Sun社との合併計画について詳しく説明するOracle社 - 記事更新(20100127-4)

1/27/2010   |   原文はこちら (English)

oracle logo

数カ月待たされてきたが、Oracle社は1月27日、74億ドルで買収したSun製品群統合に向けた自社のロードマップをついに明らかにすることができる

全日にわたって開催されるこのオンラインイベントを発表するにあたり、同社はこの2社の巨大ベンダーが共通して保有するコンピューティングスタック全体を見せる長時間の紹介ビデオを用意した。ハードウェア製品にはどれにも新しいSun|Oracleロゴがついている。

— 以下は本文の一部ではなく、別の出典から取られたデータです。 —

-- ==== Sys2Proof/Tests/Slice0.lean ====
section
/-! SUPPORT. Decoding of words written out from the spec's layouts, the WellFormed smoke tests, single steps, and for
every statement with hypotheses a concrete state and operands that meet them. Frames carry no checksum where a value is
computed, since CRC16 has no body. -/

namespace Sys2Proof.Tests

open Sys2Proof.Machine

/-! ## Decoding, every row (byte 0: class | subtype << 2, R101; tags: R120, R130) -/

/-- Control rows: byte 0 = 4 * subtype; flags 0, sequence 5, length 0. R107. -/
theorem test_decode_control_rows :
    decode .frame [0x00, 0x00, 0x05, 0x01, 0x09] = .ok (.ctrlAck ⟨0, 5, [9], none⟩) ∧
    decode .frame [0x04, 0x00, 0x05, 0x00] = .ok (.ctrlSetSecurityMode ⟨0, 5, [], none⟩) ∧
    decode .frame [0x08, 0x00, 0x05, 0x00] = .ok (.ctrlSetOpMode ⟨0, 5, [], none⟩) ∧
    decode .frame [0x0C, 0x00, 0x05, 0x00] = .ok (.ctrlConnectWifi ⟨0, 5, [], none⟩) ∧
    decode .frame [0x10, 0x00, 0x05, 0x00] = .ok (.ctrlDisconnectWifi ⟨0, 5, [], none⟩) ∧
    decode .frame [0x14, 0x00, 0x05, 0x00] = .ok (.ctrlGetWifiStatus ⟨0, 5, [], none⟩) ∧
    decode .frame [0x18, 0x00, 0x05, 0x00] = .ok (.ctrlDeauthenticate ⟨0, 5, [], none⟩) ∧
    decode .frame [0x1C, 0x0A, 0x03, 0x00, 0x53, 0x55] = .ok (.ctrlGetVersion ⟨0x0A, 3, [], some 0x5553⟩) ∧
    decode .frame [0x20, 0x00, 0x05, 0x00] = .ok (.ctrlCloseConnection ⟨0, 5, [], none⟩) ∧
    decode .frame [0x24, 0x00, 0x05, 0x00] = .ok (.ctrlGetWifiList ⟨0, 5, [], none⟩) ∧
    decode .frame [0x28, 0x00, 0x05, 0x00] = .ok (.ctrlOther 10 ⟨0, 5, [], none⟩) ∧
    decode .frame [0xFC, 0x00, 0x05, 0x00] = .ok (.ctrlOther 63 ⟨0, 5, [], none⟩) :=
  ⟨rfl, rfl, rfl, rfl, rfl, rfl, rfl, rfl, rfl, rfl, rfl, rfl⟩

/-- Data rows: byte 0 = 1 + 4 * subtype (R108), and the reserved classes 2 and 3 (R103). -/
theorem test_decode_data_rows :
    decode .frame [0x19, 0x00, 0x05, 0x01, 0x04] = .ok (.dataSoftapMaxConnectionCount ⟨0, 5, [4], none⟩) ∧
    decode .frame [0x1D, 0x00, 0x05, 0x00] = .ok (.dataSoftapAuthMode ⟨0, 5, [], none⟩) ∧
    decode .frame [0x21, 0x00, 0x05, 0x00] = .ok (.dataSoftapChannel ⟨0, 5, [], none⟩) ∧
    decode .frame [0x3D, 0x00, 0x05, 0x00] = .ok (.dataWifiConnectionState ⟨0, 5, [], none⟩) ∧
    decode .frame [0x41, 0x04, 0x00, 0x02, 0x01, 0x00] = .ok (.dataVersion ⟨4, 0, [1, 0], none⟩) ∧
    decode .frame [0x45, 0x00, 0x05, 0x00] = .ok (.dataWifiList ⟨0, 5, [], none⟩) ∧
    decode .frame [0x49, 0x00, 0x05, 0x00] = .ok (.dataError ⟨0, 5, [], none⟩) ∧
    decode .frame [0x4D, 0x00, 0x05, 0x00] = .ok (.dataCustomData ⟨0, 5, [], none⟩) ∧
    decode .frame [0x01, 0x00, 0x05, 0x00] = .ok (.dataOther 0 ⟨0, 5, [], none⟩) ∧
    decode .frame [0x51, 0x00, 0x05, 0x00] = .ok (.dataOther 20 ⟨0, 5, [], none⟩) ∧
    decode .frame [0x02, 0x00, 0x05, 0x00] = .ok (.reservedClass 0 0 ⟨0, 5, [], none⟩) ∧
    decode .frame [0x07, 0x00, 0x05, 0x00] = .ok (.reservedClass 1 1 ⟨0, 5, [], none⟩) :=
  ⟨rfl, rfl, rfl, rfl, rfl, rfl, rfl, rfl, rfl, rfl, rfl, rfl⟩

/-- Host commands and the unassigned CMD tags (R121-R125). -/
theorem test_decode_commands :
    decode .input [0x01, 0x34, 0x12] = .ok (.ready (.capacity 0x1234)) ∧
    decode .input [0x01, 0x34] = .ok (.ready (.badLength [0x34])) ∧
    decode .input [0x02, 0x1C, 0x03, 0x34, 0x12, 0x01, 0x00, 0x77] = .ok (.send (.message 0x1C 3 0x1234 [0x77])) ∧
    decode .input [0x02, 0x1C, 0x03, 0x00, 0x00, 0x02, 0x00, 0x77] =
      .ok (.send (.badLength [0x1C, 0x03, 0x00, 0x00, 0x02, 0x00, 0x77])) ∧
    decode .input [0x03] = .ok (.close .exact) ∧ decode .input [0x03, 0x00] = .ok (.close (.badLength [0x00])) ∧
    decode .input [0x04] = .ok (.query .exact) ∧
    decode .input [0x00, 0x55] = .ok (.cmdIllegal00 [0x55]) ∧ decode .input [0x05] = .ok (.cmdIllegal05 []) ∧
    decode .input [0x06] = .ok (.cmdIllegal06 0 []) ∧ decode .input [0x0F] = .ok (.cmdIllegal08 7 []) ∧
    decode .input [0x1F] = .ok (.cmdIllegal10 15 []) ∧ decode .input [0x20] = .ok (.cmdIllegal20 0 []) ∧
    decode .input [0x7F] = .ok (.cmdIllegal40 63 []) :=
  ⟨rfl, rfl, rfl, rfl, rfl, rfl, rfl, rfl, rfl, rfl, rfl, rfl, rfl, rfl⟩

ここ数カ月の間は、Oracle社はSun社のハードウェア事業を捨て、自社の現行の戦略と合致するほかの部分に集中したいのではないかとの声が複数あった。
この紹介ビデオはあらゆるものを網羅しているが、そのような考えだけは含まれていない。全く逆で、Oracle社がハードウェア市場で持つようになったポテンシャルを強調しているように思えるし、ステージにある3台のラックはこの分野に対する同社の意気込みをさらに示すものとなっている。

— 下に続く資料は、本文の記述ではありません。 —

-- ==== Sys2Proof/Syntax.lean ====
section
/-! DEFINITION. The instruction syntax: one constructor of Instr for each row of the opcode table.
Slot, control and address ops are parts of a bundle (02 R33 to R35), chain records are parts of a
command chain (09 R253), management commands are mailbox records (15 R356), and the other rows are
events of the machine, named with the unit they happen at. -/

namespace Sys2Proof

/-- The operand a source field names (02 R42). -/
inductive Src where
  /-- v0 to v31. -/
  | tile (n : Fin 32)
  /-- The head of qlx, popped. -/
  | qlx
  /-- The head of qxs, popped. -/
  | qxs
  /-- p0 to p7 read as a mask tile. -/
  | mask (n : Fin 8)
  /-- s0 to s63. -/
  | s (n : Fin 64)
  /-- a0 to a15. -/
  | a (n : Fin 16)
  /-- m0 to m15. -/
  | m (n : Fin 16)
  /-- A constant-bank word. -/
  | k (n : Fin 16384)
  /-- A literal field. -/
  | lit (w : W32)
  deriving DecidableEq, Repr

/-- The destination a destination code names (02 R44). -/
inductive Dst where
  | v (n : Fin 32)
  | qlx
  | qxs
  | p (n : Fin 8)
  | s (n : Fin 64)
  | a (n : Fin 16)
  | m (n : Fin 16)
  /-- 0xFF: the result is discarded. -/
  | none
  deriving DecidableEq, Repr

/-- The type codes of 02 R45. -/
inductive Ty where
  | i8 | i16 | i32 | i64 | f32 | bf16 | f16 | n8 | n16 | n32 | f4 | a8 | nw8
  deriving DecidableEq, Repr

/-- The operand fields of a slot op (02 R35). -/
structure SlotOp where
  dst : Dst
  a : Src
  b : Src
  c : Src
  ty : Ty
  pred : Fin 8
  opx : Fin 8
  deriving DecidableEq, Repr

/-- The test of BRP (02 R40). -/
inductive MaskTest where
  | any | all | none
  deriving DecidableEq, Repr

/-- The data queues of a job (01 R15). -/
inductive QName where
  | qlx | qxs
  deriving DecidableEq, Repr

/-- The count of LOOP (02 R40). -/
inductive LoopCount where
  | imm (n : BitVec 24)
  | reg (n : Fin 64)
  deriving DecidableEq, Repr

/-- The register that JMPI names: s0 to s63 or a0 to a15 (02 R40). -/
inductive JmpReg where
  | s (n : Fin 64)
  | a (n : Fin 16)
  deriving DecidableEq, Repr

/-- The streams of a core in the order L, X, S (02 R58). -/
inductive StreamName where
  | l | x | s
  deriving DecidableEq, Repr

/-- A stream of a core of a die. -/
structure Who where
  die : Fin 16
  core : Fin 128
  stream : StreamName
  deriving DecidableEq, Repr

/-- The engine classes (09 R253). -/
inductive EngClass where
  | copy | kantele | zither | chain
  deriving DecidableEq, Repr

/-- A chain record of 32 bytes: the fields of word 0 and words 1 to 7 (09 R253, R254). -/
structure Rec where
  cls : EngClass
  bufs : BitVec 16
  last : Bool
  ntf : Bool
  sig : Bool
  byt : Bool
  w1 : W32
  w2 : W32
  w3 : W32
  w4 : W32
  w5 : W32
  w6 : W32
  w7 : W32
  deriving DecidableEq, Repr

/-- A mailbox record: words 0 to 4 of a management command (15 R356, R357). -/
structure Mgmt where
  w0 : W64
  w1 : W64
  w2 : W64
  w3 : W64
  w4 : W64
  deriving DecidableEq, Repr

/-- What names a chain: the chain slot of a core, or the chain of a COPY node (11 R299). -/
inductive ChainId where
  | job (die : Fin 16) (core : Fin 128) (slot : Fin 16)
  | node (die : Fin 16) (ctx : Fin 64) (graph : DevAddr) (node : BitVec 16)
  deriving DecidableEq, Repr

/-- An engine that holds a queue of chains (09 R259). -/
inductive EngineId where
  | copy (die : Fin 16) (n : Fin 8)
  | kantele (die : Fin 16) (cluster : Fin 8)
  | zither (z : Fin 8)
  | chain (die : Fin 16) (cluster : Fin 8)
  deriving DecidableEq, Repr

/-- Where requests to a home engine combine: the router of a cluster, or the later routers and bridges on the way to
the home engine of a die, taken together (08 R233, log 39). -/
inductive RouterId where
  | cluster (die : Fin 16) (cluster : Fin 8)
  | later (home : Fin 16)
  deriving DecidableEq, Repr

/-- The router of a cluster of a die, or without one the later routers on the way to the die. -/
def RouterId.of (die : Fin 16) : Option (Fin 8) → RouterId
  | some k => .cluster die k
  | none => .later die

/-- A posted remote write as it arrives at its target: who sent it and one line of data with its
byte mask (09 R285, 14 R347, 17 R385). -/
structure RemoteWrite where
  srcDev : BitVec 10
  srcCtx : Fin 64
  srcWin : Fin 64
  epoch : BitVec 32
  pctx : Fin 64
  pwin : Fin 64
  offset : BitVec 64
  data : Line
  bytes : BitVec 64
  deriving DecidableEq, Repr

/-- A marker copy of a fence epoch as it arrives at its target (09 R290). -/
structure Marker where
  srcDev : BitVec 10
  srcCtx : Fin 64
  srcWin : Fin 64
  srcJob : BitVec 32
  epoch : BitVec 32
  pctx : Fin 64
  pwin : Fin 64
  bytes : BitVec 48
  copies : BitVec 16
  deriving DecidableEq, Repr

/-- What a flit carries (09 R285). -/
inductive FlitBody where
  /-- Bytes 8 to 15 and the entry at the target that they name (14 R347), and the payload: the offset of the first of up to
  three consecutive lines, the lines, their byte masks (17 R385). -/
  | write (srcCtx srcWin : Fin 64) (epoch : BitVec 32) (pctx pwin : Fin 64) (payload : BitVec 1792)
  | marker (m : Marker)
  /-- A multicast packet of a device on its way to a relay, or the copy that a relay made for one member (09 R276, R291); `cmd`
  says which command of the origin sent it (log 92). -/
  | multicast (origin : BitVec 10) (cmd : Nat) (group : BitVec 8) (version : BitVec 8) (ctx : Fin 64) (copy : Bool)
      (offset : BitVec 40) (data : List Byte)
  | multicastAck (cmd : Nat) (group : BitVec 8)
  | ack (upto : BitVec 24)
  | nak (first : BitVec 24)
  /-- A landing acknowledgement: bytes of a window that return, or a refusal (09 R287, 14 R347). -/
  | landing (ctx : Fin 64) (win : Fin 64) (bytes : BitVec 32) (refused : Bool)
  deriving DecidableEq, Repr

/-- A flit (09 R285): sequence number, key index (set as it first leaves), destination and source device, contents, and the port of the pair
whose sequence it belongs to (15 R374; log 13). -/
structure Flit where
  pair : Fin 72
  seq : BitVec 24
  key : Fin 4
  dst : BitVec 10
  src : BitVec 10
  body : FlitBody
  deriving DecidableEq, Repr

/-- What the second-level check of a stacked-DRAM line finds (15 R366). -/
inductive LineCheck where
  | clean
  | oneSymbol (sym : Fin 72) (again : Bool)
  | uncorrectable
  deriving DecidableEq, Repr

/-- Who asked for a line: the fetch or the atomic of a stream, a chain with the device address that it accesses, or none
that a fault could reach (15 R366, R368). -/
inductive LineUser where
  | none
  | fetch (w : Who)
  | atomic (w : Who)
  | chain (c : ChainId) (dev : DevAddr)
  deriving DecidableEq, Repr

/-- What the transfers of one stacked-DRAM line meet (15 R366): the outcome of each CRC test in order (missing entries
pass), the second-level check, the wires that each repair finds failing, and the requester. -/
structure LineFaults where
  crc : List Bool
  check : LineCheck
  wires : List (List (Fin 512))
  user : LineUser
  deriving DecidableEq, Repr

このイベントはすべてを表したキャッチフレーズで幕を開ける。「ソフトウェア。ハードウェア。完成。」である。


Oracle社は最初の会計年度において研究開発に総額43億ドルを投資しようとしている。

Oracle社がSolaris OSと、それが組み込む仮想化技術への投資額を増やす計画であるため、これは仮想化にも影響を与える。

Edward Screven氏がステージに登場し、OSと仮想化に関するOracle社の計画を説明する準備を整える。
まず第一に、Oracle社はLinuxとSolarisの両方の提供と投資を継続する。

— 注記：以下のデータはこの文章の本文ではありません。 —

-- ==== Sys2Proof/Machine/Fabric.lean ====
section
/-! DEFINITION. The Etesian fabric as this device sees it: windows, paths, send queues, replay, landing
(09 R285 to R291, 14 R347, 07 R213, R214, R386, 15 R374 to R377). Other devices are outside the model (log 13). -/

namespace Sys2Proof.Machine

/-! ### Windows -/

/-- A window table entry (14 R347). -/
structure WinEnt where
  valid : Bool
  multi : Bool
  peer : BitVec 10
  pwin : Nat
  pctx : Fin 64
  allow : Nat
  idie : Fin 16
  islot : Fin 256
  land : Nat
  lsize : Nat
  deriving DecidableEq, Repr

def WinEnt.of (w : Nat) : WinEnt :=
  { valid := bitAt w 63, multi := bitAt w 62, peer := BitVec.ofNat 10 (fld w 32 10), pwin := fld w 21 8
    pctx := Fin.ofNat 64 (fld w 15 6), allow := fld w 0 15 * 1024, idie := Fin.ofNat 16 (fld w 72 4)
    islot := Fin.ofNat 256 (fld w 64 8), land := fld w 128 57, lsize := fld w 192 21 * 4096 }

/-- The device address of the entry of window `w` of a context (14 R330). -/
def winAddr (m : Module) (c : Fin 64) (w : Nat) : Nat := fld (ccb m c 6) 0 57 + 32 * w

/-- Read an entry under its own context's translation (14 R347). -/
def readWin (m : Module) (c : Fin 64) (w : Nat) : Except AccStop WinEnt :=
  match loadDev m none none c .read (winAddr m c w) 32 with
  | .error e => .error e
  | .ok (bs, _) => .ok (WinEnt.of (ofBytes bs))

/-! ### Ports and paths -/

/-- The die that carries a port (01 R10). -/
def portDie (p : Fin 72) : Fin 16 := if h : p.val < 64 then ⟨p.val / 4, by omega⟩ else Fin.ofNat 16 (p.val - 64)

def portNow (m : Module) (p : Fin 72) : W64 := (m.die (portDie p)).cyc

/-- A port that can send in the current slot (09 R285, 15 R377). -/
def Port.sends (p : Port) : Bool := !p.disagree && decide (p.live ≠ 0)

def Port.peer (p : Port) (d : BitVec 10) : Peer := Tbl.get {} p.peers d.toNat
def Port.setPeer (p : Port) (d : BitVec 10) (x : Peer) : Port := { p with peers := Tbl.set {} p.peers d.toNat x }
def Module.modPort (m : Module) (p : Fin 72) (f : Port → Port) : Module := m.setPort p (f (m.port p))
def Module.modPeer (m : Module) (p : Fin 72) (d : BitVec 10) (f : Peer → Peer) : Module :=
  m.modPort p fun x => x.setPeer d (f (x.peer d))

/-- The ports of the module. -/
def allPorts : List (Fin 72) := List.finRange 72

/-- A flit that a sequence number orders; link control carries none. -/
def sequenced : FlitBody → Bool
  | .write _ _ _ _ _ _ | .marker _ | .multicast _ _ _ _ _ _ _ _ => true
  | _ => false

/-- Flits that the replay buffer of a port holds (15 R374). -/
def Port.unacked (p : Port) : Nat := (p.peers.map fun e => e.2.replay.length).sum

/-- The wavelength that beat `b` of a flit goes out on: the (b mod n)-th active one, ascending (15 R376). -/
def laneOf (live : BitVec 16) (b : Nat) : BitVec 16 :=
  let on := (List.range 16).filter fun w => bitAt live.toNat w
  if on.isEmpty then 0 else BitVec.ofNat 16 (2 ^ (on.getD (b % on.length) 0))

/-- The wavelengths of a flit of 16 beats of 16 bytes (15 R376; log 13). -/
def lanesOf (live : BitVec 16) : BitVec 16 := (List.range 16).foldl (fun a b => a ||| laneOf live b) 0

/-- LOSLIGHT (15 R379). -/
def sendLoslight (m : Module) (q : Fin 72) (lm : Fin 4) (mask : BitVec 16) (first count : Nat) : Module :=
  sendEvent m (some (portDie q)) q.val 2 (lm.val + mask.toNat * 2 ^ 16) (first + count * 2 ^ 32)

/-- Whether a loss's replay ends with a flit of a pair that a test picks. -/
def Loss.endsWith (l : Loss) (pair : Fin 72) (dst : BitVec 10) (f : BitVec 24 → Bool) : Bool :=
  l.replay.any fun r => decide (r.pair = pair) && decide (r.dst = dst) && f r.last

/-- Flits of a pair have left again, or need not: the losses whose replay they complete are reported (15 R377). -/
def finishLosses (m : Module) (pair : Fin 72) (dst : BitVec 10) (f : BitVec 24 → Bool) : Module :=
  allPorts.foldl (fun m q =>
    ((m.port q).losses.filter (·.endsWith pair dst f)).foldl (fun m l =>
      match l.replay with
      | some r => sendLoslight (m.modPort q fun p => { p with losses := p.losses.erase l }) q l.lm l.mask r.first.toNat r.count
      | none => m) m) m

/-- Whether the replay buffer of its pair holds a flit already. -/
def inReplay (m : Module) (f : Flit) : Bool := ((m.port f.pair).peer f.dst).replay.any fun e => decide (e.flit.seq = f.seq)

/-- Whether a waiting flit leaves a port now: its next hop is matched over a path that is not marked down, and a new flit
finds room in the replay buffer (09 R285, 15 R374). -/
def leaves (m : Module) (q : Fin 72) (hop : BitVec 10) (f : Flit) : Bool :=
  let p := m.port q
  p.sends && decide (p.met = some hop) && !(decide (hop = f.dst) && (p.peer hop).down) &&
    (!sequenced f.body || inReplay m f || decide ((m.port f.pair).unacked < 4096))

/-- Whether a flit stands at or behind a sequence (15 R374). -/
def fromSeq (first seq : BitVec 24) : Bool := decide ((seq - first).toNat < 2 ^ 23)

/-- A flit in its place in a replay buffer, which stands in sequence. -/
def insertSent (e : Sent) : List Sent → List Sent
  | [] => [e]
  | o :: os => if fromSeq o.flit.seq e.flit.seq then o :: insertSent e os else e :: o :: os

/-- A flit leaves a port: a set-change beat goes before it, a new one takes the key in use now, and the replay buffer of its pair
keeps it until it is acknowledged, an old one as stored (15 R374 to R376). -/
def depart (m : Module) (q : Fin 72) (hop : BitVec 10) (f : Flit) : Module :=
  let e : Sent := { flit := { f with key := (m.port f.pair).sendKey }, port := q, direct := decide (hop = f.dst)
                    lanes := lanesOf (m.port q).live }
  let m := m.modPort q fun p => { p with change := none }
  if sequenced f.body then
    finishLosses (m.modPeer f.pair f.dst fun x => { x with
      replay := if inReplay m f then
          x.replay.map fun o => if o.flit.seq = f.seq then { e with flit := o.flit, fails := o.fails } else o
        else insertSent e x.replay }) f.pair f.dst (fun s => decide (s = f.seq))
  else m

/-- A send queue takes new contents; a port whose queue empties is idle from then on (15 R376). -/
def Port.withQueue (p : Port) (now : W64) (l : List (BitVec 10 × Flit)) : Port :=
  { p with sendq := l, idleSince := if p.sendq ≠ [] ∧ l = [] then now else p.idleSince }

/-- Send what can leave a port now, in order: the module, and what stays. -/
def pumpList (q : Fin 72) : List (BitVec 10 × Flit) → Module → Module × List (BitVec 10 × Flit)
  | [], m => (m, [])
  | (hop, f) :: r, m =>
    if leaves m q hop f then pumpList q r (depart m q hop f)
    else
      let (m, left) := pumpList q r m
      (m, (hop, f) :: left)

def pump (m : Module) (q : Fin 72) : Module :=
  let (m, left) := pumpList q (m.port q).sendq m
  m.modPort q fun p => p.withQueue (portNow m q) left

/-- A path: a port and the next hop, the target itself or a relay (09 R288). -/
def pathCode (q : Fin 72) (hop : BitVec 10) : Nat := q.val * 1024 + hop.toNat

/-- Whether a port's match table meets a device. -/
def Port.meets (p : Port) (d : BitVec 10) : Bool := p.table_.any fun e => decide (e.2 = some d)

/-- A direct path to a device: a port matched with it now, otherwise one whose table meets it (09 R286, R290). -/
def directNow (m : Module) (dst : BitVec 10) : Option (Fin 72) :=
  allPorts.find? fun q =>
    let p := m.port q
    p.sends && decide (p.met = some dst) && !(p.peer dst).down && !p.full
def directPath (m : Module) (dst : BitVec 10) : Option (Fin 72) :=
  match directNow m dst with
  | some q => some q
  | none => allPorts.find? fun q =>
    let p := m.port q
    decide (p.live ≠ 0) && !(p.peer dst).down && p.meets dst

/-- The relays that this device meets now, with the ports that meet them: those whose buffers have room (09 R286). -/
def relaysNow (m : Module) (dst : BitVec 10) : List (Fin 72 × BitVec 10) :=
  allPorts.filterMap fun q =>
    let p := m.port q
    match p.met with
    | some d => if p.sends && decide (d ≠ dst) && !m.relayFull.contains d then some (q, d) else none
    | none => none

/-- In how many slots a relay meets a target. -/
def slotsUntil (m : Module) (d dst : BitVec 10) : Nat := Tbl.get 0 m.nextMatch (d.toNat * 1024 + dst.toNat)

/-- The path of a flit to a device (09 R286): a port matched with it now; otherwise the relay matched now that meets it
soonest; otherwise a direct path, which waits for its slot (log 47). -/
def pickPath (m : Module) (dst : BitVec 10) : Option (Fin 72 × BitVec 10) :=
  match directNow m dst with
  | some q => some (q, dst)
  | none =>
    match relaysNow m dst with
    | r :: rs => some (rs.foldl (fun a b => if slotsUntil m b.2 dst < slotsUntil m a.2 dst then b else a) r)
    | [] => (directPath m dst).map fun q => (q, dst)

/-- Put a flit in the send queue of a port. -/
def enqueue (m : Module) (path : Fin 72 × BitVec 10) (f : Flit) : Module :=
  pump (m.modPort path.1 fun p => { p with sendq := p.sendq ++ [(path.2, f)] }) path.1

/-- Give a flit the next sequence number of its pair, the path's port and its target, and queue it there (15 R374, R375). -/
def sendFlit (m : Module) (path : Fin 72 × BitVec 10) (dst : BitVec 10) (body : FlitBody) : Module :=
  let p := m.port path.1
  let f : Flit := { pair := path.1, seq := (p.peer dst).next, key := p.sendKey, dst := dst, src := m.device, body := body }
  let m := if sequenced body then m.modPeer path.1 dst fun x => { x with next := x.next + 1 } else m
  enqueue m path f

/-- Send a body by the path that is picked now; with none it waits at port 0 until one is. -/
def sendTo (m : Module) (dst : BitVec 10) (body : FlitBody) : Module :=
  sendFlit m ((pickPath m dst).getD (0, dst)) dst body

/-- Whether a waiting flit can no longer leave where it waits: its direct path is marked down, or the port is dark or never
meets its next hop. -/
def stranded (m : Module) (q : Fin 72) (e : BitVec 10 × Flit) : Bool :=
  let p := m.port q
  decide (p.live = 0) || (decide (e.1 = e.2.dst) && (p.peer e.1).down) || (decide (p.met ≠ some e.1) && !p.meets e.1)

/-- Stranded flits choose their paths again (15 R374, R377). -/
def repick (m : Module) : Module :=
  allPorts.foldl (fun m q =>
    ((m.port q).sendq.filter (stranded m q)).foldl (fun m e =>
      match pickPath m e.2.dst with
      | none => m
      | some path => enqueue (m.modPort q fun p => p.withQueue (portNow m q) (p.sendq.erase e)) path e.2) m) m

/-! ### Remote writes as flits (17 R385) -/

/-- Consecutive lines, up to three to a flit. -/
def threes {α : Type} : List α → List (List α)
  | [] => []
  | [a] => [[a]]
  | [a, b] => [[a, b]]
  | a :: b :: c :: r => [a, b, c] :: threes r

/-- A remote write of a context through a window as lines with their masks (07 R213, 14 R347). -/
def remoteLines (dev : BitVec 10) (ctx : Fin 64) (win : Fin 64) (epoch : BitVec 32) (pctx pwin : Fin 64)
    (off : Nat) (bs : List Byte) : List RemoteWrite :=
  ((linePieces off bs.length).foldl (fun (acc : List RemoteWrite × List Byte) p =>
    let k := p.1 % 64
    (acc.1 ++ [{ srcDev := dev, srcCtx := ctx, srcWin := win, epoch := epoch, pctx := pctx, pwin := pwin
                 offset := BitVec.ofNat 64 (p.1 - k)
                 data := BitVec.ofNat 512 (ofBytes (acc.2.take p.2) * 2 ^ (8 * k))
                 bytes := BitVec.ofNat 64 ((2 ^ p.2 - 1) * 2 ^ k) }], acc.2.drop p.2)) ([], bs)).1

/-- The payload of a write flit. -/
def packLines (ls : List RemoteWrite) : BitVec 1792 :=
  let at_ := fun (f : RemoteWrite → Nat) (base step : Nat) =>
    (ls.zipIdx.map fun e => f e.1 * 2 ^ (base + step * e.2)).sum
  BitVec.ofNat 1792 (((ls.head?.map fun l => l.offset.toNat).getD 0) + at_ (fun l => l.data.toNat) 64 512 +
    at_ (fun l => l.bytes.toNat) 1600 64)

/-- The lines that a write flit carries: those whose mask is not zero. -/
def flitLines (src : BitVec 10) : FlitBody → List RemoteWrite
  | .write c w e pc pw payload =>
    (List.range 3).filterMap fun i =>
      let mask := fld payload.toNat (1600 + 64 * i) 64
      if mask = 0 then none
      else some { srcDev := src, srcCtx := c, srcWin := w, epoch := e, pctx := pc, pwin := pw
                  offset := BitVec.ofNat 64 (fld payload.toNat 0 64 + 64 * i)
                  data := BitVec.ofNat 512 (fld payload.toNat (64 + 512 * i) 512), bytes := BitVec.ofNat 64 mask }
  | _ => []

/-- The flits of one write. -/
def writeFlits (ctx win : Fin 64) (epoch : BitVec 32) (e : WinEnt) (off : Nat) (bs : List Byte) : List FlitBody :=
  (threes (remoteLines 0 ctx win epoch e.pctx (Fin.ofNat 64 e.pwin) off bs)).map fun ls =>
    .write ctx win epoch e.pctx (Fin.ofNat 64 e.pwin) (packLines ls)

Oracle VM Serverはx86/x64およびSPARCの両アーキテクチャ上で動作する。Oracle VM Managerは両タイプのホストを一緒に管理する。

SunOracle_Virtualization

さらに、Oracle社はOS仮想化製品である「Solaris Containers」(x86/x64用)と「Logical Domains」(SPARC用)の両方を提供し続ける。

Oracle社はSun VirtualBoxをOracle VMファミリーの一部として統合し、サンドボックスのような形で利用する計画だが、これは同社が近い将来いずれかの仮想ラボ自動化システムベンダーを買収して自社製品を統合したい考えであることを意味する。

そのほか、Oracle社にはSun VDIコネクションブローカをOracle VM Server内でサポートし、包括的なVDIソリューションを提供する計画もある。これは、現行のSun VDIがVMwareを近々サポートしなくなる可能性があることを意味する。

Oracle_VirtualBoxまた、VMware社との関係についてもOracle社は時間を無駄にすることなく、この仮想化ベンダーと競合したい考えであることを明確にしてきた。

Oracle_vs_VMware

この比較で興味深いのは、Oracle社がMicrosoft社と同じアプローチでVMware社に対抗している点だ。いずれのベンダーも物理/仮想管理を実現しているが、VMware社は仮想分野にしか対応していない。

現実問題、インフラ管理会社に変わっていくことをVMware社が近い将来認めることはないだろうが、同社の重点がもはや仮想化だけではなくなっているという兆候はある。
SpringSource社の買収Zimbra社の買収ミドルウェア製品に対する関心はすべて、他社が限界を指摘するのを同社が静観していないことを確認するものだ。
したがって、Oracle社が顧客にとって興味深いVMware社の代替ベンダーとなるには、この日あまり詳しい解説がなかった仮想化の計画をかなりうまく実行に移さなければならないことになる。


最新情報:EMC社国際マーケティング担当バイスプレジデントのChuck Hollis氏が、この合併に関するかなり興味深い実態を公表しており、Oracle社は自身の会社がCisco社やVMware社と連合を組むことに決めたときに取ったものと同じアプローチを取る新たなライバルであるとしている。

Hollis氏はまた、VCE Coalitionと全面対決するには今のOracle社にはネットワーキングコンポーネントが欠けていること、それが自社の次の買収先になるかもしれないことを示唆した。
これには100%賛同できる。HP社が3Com社を買収したばかりであることは残念でならない。Juniper社などいかがか?